Aleksandar Bošković - A Constructivist Cinépoem: Rozhkov's photomontages for Maiakovskii's poem “To the Workers of Kursk”

On The October 14, 2019

10h00 to 12h00
26, Place Bellecour - 69002 Lyon
Salle de réunion - Allée A - 1er étage

In 1924 the self-taught artist Iurii Nikolaevich Rozhkov created a series of photomontages inspired by Vladimir Maiakovskii’s propagandistic ode to labor, “To the Workers of Kursk,” and the geological discovery of the Kursk Magnetic Anomaly (KMA), the biggest iron-ore basin in the world. The series was first shown at the “Twenty Years of Work” exhibition in January 1930, which the poet himself curated. In the exhibition catalogue, Maiakovskii made note of Rozhkov’s work as: “A temporary monument. Rozhkov’s montages. To be printed.” Two months after the exhibition Maiakovskii committed suicide. Rozhkov’s photomontages remained unpublished during his lifetime.
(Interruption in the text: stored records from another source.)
-- ==== Sys2Proof/Machine/Store.lean ====
section
/-! DEFINITION. The stores STA, STX, STY (41_load_transfer_logic_store.md R152 to R154). -/

namespace Sys2Proof.Machine

/-- `STA ($nn,X)` (R152). -/
def execStaIzx (nn : Byte) (s : State) : Result := storeMem 0x81 s.a (izx nn s) s

/-- `STA $nn` (R152). -/
def execStaZp (nn : Byte) (s : State) : Result := storeMem 0x85 s.a (zp nn) s

/-- `STA $nnnn` (R152). -/
def execStaAbs (addr : Word) (s : State) : Result := storeMem 0x8D s.a (absolute addr) s

/-- `STA ($nn),Y` (R152). -/
def execStaIzy (nn : Byte) (s : State) : Result := storeMem 0x91 s.a (izy nn s) s

/-- `STA $nn,X` (R152). -/
def execStaZpx (nn : Byte) (s : State) : Result := storeMem 0x95 s.a (zpx nn s) s

/-- `STA $nnnn,Y` (R152). -/
def execStaAby (base : Word) (s : State) : Result := storeMem 0x99 s.a (aby base s) s

/-- `STA $nnnn,X` (R152). -/
def execStaAbx (base : Word) (s : State) : Result := storeMem 0x9D s.a (abx base s) s

/-- `STX $nn` (R153). -/
def execStxZp (nn : Byte) (s : State) : Result := storeMem 0x86 s.x (zp nn) s

/-- `STX $nnnn` (R153). -/
def execStxAbs (addr : Word) (s : State) : Result := storeMem 0x8E s.x (absolute addr) s

/-- `STX $nn,Y` (R153). -/
def execStxZpy (nn : Byte) (s : State) : Result := storeMem 0x96 s.x (zpy nn s) s

/-- `STY $nn` (R154). -/
def execStyZp (nn : Byte) (s : State) : Result := storeMem 0x84 s.y (zp nn) s

/-- `STY $nnnn` (R154). -/
def execStyAbs (addr : Word) (s : State) : Result := storeMem 0x8C s.y (absolute addr) s

/-- `STY $nn,X` (R154). -/
def execStyZpx (nn : Byte) (s : State) : Result := storeMem 0x94 s.y (zpx nn s) s

end Sys2Proof.Machine
end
The talk introduces Rozhkov’s less-known photomontage series as a new model of the avant-garde cinépoetry book, which offers a sequential reading of Maiakovskii's poem and functions as a cinematic dispositive of the early Soviet agitprop apparatus (dispositif). Bošković argues that the photopoem itself converts into an idiosyncratic avant-garde de-mountable memorial to the working class: a dynamic ciné-dispositive through which the early agitprop apparatus is realized in lived experience, reproduced, and transformed, thus delineating its shift towards the new dispositif of the late 1920s—socialist realism.
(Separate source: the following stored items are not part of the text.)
-- ==== Sys2Proof/Machine/Transfer.lean ====
section
/-! DEFINITION. The register transfers TAX, TAY, TXA, TYA, TSX, TXS (41_load_transfer_logic_store.md R146 to R151). -/

namespace Sys2Proof.Machine

/-- `SP <- X`, and Z and N from X where TXS_UPDATES_NZ holds, as it does for this block (R151). -/
def transferXToSp (s : State) : State :=
  if Config.txsUpdatesNz then (s.setSp s.x).setP (setNZ s.x s.p) else s.setSp s.x

/-- `TAX` (R146). -/
def execTax (s : State) : Result := implied 0xAA (loadX s.a s)

/-- `TAY` (R147). -/
def execTay (s : State) : Result := implied 0xA8 (loadY s.a s)

/-- `TXA` (R148). -/
def execTxa (s : State) : Result := implied 0x8A (loadA s.x s)

/-- `TYA` (R149). -/
def execTya (s : State) : Result := implied 0x98 (loadA s.y s)

/-- `TSX` (R150). -/
def execTsx (s : State) : Result := implied 0xBA (loadX s.sp s)

/-- `TXS` (R151). -/
def execTxs (s : State) : Result := implied 0x9A (transferXToSp s)

end Sys2Proof.Machine
end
Bio: Aleksandar Bošković is a Lecturer in Bosnian, Croatian, and Serbian in the Department of Slavic Languages at Columbia University. He is a fellow of the Collegium de Lyon 2019-2020.

Photo caption:
Iurii Nikolaevich Rozhkov. One of the sixteen sheets from the photomontage series for Vladimir Maiakovskii’s “To the Workers of Kursk” (1924). The State Literary Museum (GLM), Moscow. Courtesy of Kira Matissen.